Skip to content

fix(kilobase): fix hourly backup bug and add WAL retention cleanup#7757

Merged
h0lybyte merged 1 commit intodevfrom
trunk/s3-backup-cleanup-1772923406
Mar 7, 2026
Merged

fix(kilobase): fix hourly backup bug and add WAL retention cleanup#7757
h0lybyte merged 1 commit intodevfrom
trunk/s3-backup-cleanup-1772923406

Conversation

@h0lybyte
Copy link
Member

@h0lybyte h0lybyte commented Mar 7, 2026

Summary

  • Fixes backup running every hour instead of daily — CNPG uses 6-field cron (with seconds), so 0 2 * * * was parsed as sec=0 min=2 hour=* (hourly at :02).
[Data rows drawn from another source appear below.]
-- ==== Sys2Proof/Laws/Run.lean ====
section
/-! SUPPORT. Runs inside a call: so many steps, the state they lead to and the operations they issue, put together. -/

namespace Sys2Proof.Machine

/-- `n` steps from `s` lead to `t` and issue `ops`, and a call is in progress before each of them. -/
structure Goes (n : Nat) (s t : State) (ops : List Instr) : Prop where
  run : Host.Core.run core n s = .next t
  ops : issued n s = ops
  busy : ∀ m, m < n → ∃ u, Host.Core.run core m s = .next u ∧ u.seq.phase.isBusy = true

variable {s t u : State}

theorem issued_succ (n : Nat) (h : step s = .next t) : issued (n + 1) s = (issuedAt s).toList ++ issued n t := by
  simp only [issued, h]

/-- No steps. -/
theorem Goes.zero (s : State) : Goes 0 s s [] := ⟨run_zero s, rfl, fun m h => absurd h (Nat.not_lt_zero m)⟩

/-- One more step at the front. -/
theorem Goes.cons {n : Nat} {i : Instr} {ops : List Instr} (hs : step s = .next t) (hi : issuedAt s = some i)
    (hb : s.seq.phase.isBusy = true) (h : Goes n t u ops) : Goes (n + 1) s u (i :: ops) where
  run := by rw [run_succ n hs]; exact h.run
  ops := by rw [issued_succ n hs, hi, h.ops]; rfl
  busy := fun m hm => by
    cases m with
    | zero => exact ⟨s, run_zero s, hb⟩
    | succ m => rw [run_succ m hs]; exact h.busy m (by omega)

/-- Runs put together. -/
theorem Goes.trans {m n : Nat} {a b : List Instr} (h1 : Goes m s t a) (h2 : Goes n t u b) :
    Goes (m + n) s u (a ++ b) := by
  induction m generalizing s a with
  | zero =>
    have := h1.run
    rw [run_zero] at this
    obtain rfl := Host.Outcome.next.inj this
    have := h1.ops
    simp only [issued] at this
    subst this
    rw [Nat.zero_add]; exact h2
  | succ m ih =>
    obtain ⟨v, hs, hr⟩ := run_split h1.run
    have hb : s.seq.phase.isBusy = true := by
      obtain ⟨w, hw, hwb⟩ := h1.busy 0 (by omega)
      rw [run_zero] at hw
      obtain rfl := Host.Outcome.next.inj hw
      exact hwb
    have ho := h1.ops
    rw [issued_succ m hs] at ho
    have h3 : Goes m v t (issued m v) :=
      ⟨hr, rfl, fun k hk => by have := h1.busy (k + 1) (by omega); rwa [run_succ k hs] at this⟩
    have h4 := ih h3
    rw [Nat.succ_add]
    refine ⟨by rw [run_succ _ hs]; exact h4.run, ?_, fun k hk => ?_⟩
    · rw [issued_succ _ hs, h4.ops, ← ho, List.append_assoc]
    · cases k with
      | zero => exact ⟨s, run_zero s, hb⟩
      | succ k => rw [run_succ k hs]; exact h4.busy k (by omega)

/-- One operation, issued by the sequencer with the outside doing nothing. -/
theorem Goes.one {i : Instr} (ha : s.aluReq = none) (hh : s.host = []) (hi : select s = .issue i)
    (he : exec i s = .next t) : Goes 1 s t [i] := by
  have hs : step s = .next t := by rw [step_quiet_host ha hh, engineStep_issue hi]; exact he
  have hI : issuedAt s = some i := by simp only [issuedAt, ha, hh, hi]
  exact Goes.cons hs hI (isBusy_of_select hi) (Goes.zero t)

/-- One more operation at the end. -/
theorem Goes.snoc {n : Nat} {i : Instr} {ops : List Instr} (h : Goes n s t ops) (ha : t.aluReq = none) (hh : t.host = [])
    (hi : select t = .issue i) (he : exec i t = .next u) : Goes (n + 1) s u (ops ++ [i]) :=
  h.trans (Goes.one ha hh hi he)

theorem indexed_succ (op : BitVec 7 → Instr) (a n : Nat) :
    indexed op a (n + 1) = indexed op a n ++ [op (BitVec.ofNat 7 (a + n))] := by
  simp [indexed, List.range_succ]

end Sys2Proof.Machine
end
Fixed to 0 0 2 * * * (daily at 2:00 AM UTC).
  • Adds WAL retention cleanupinstanceSidecarConfiguration.retentionPolicyIntervalSeconds: 1800 runs barman cleanup every 30 minutes, removing WAL files and base backups beyond the retention window.
  • Increases retention from 3d to 7d — keeps a full week of backups for safety.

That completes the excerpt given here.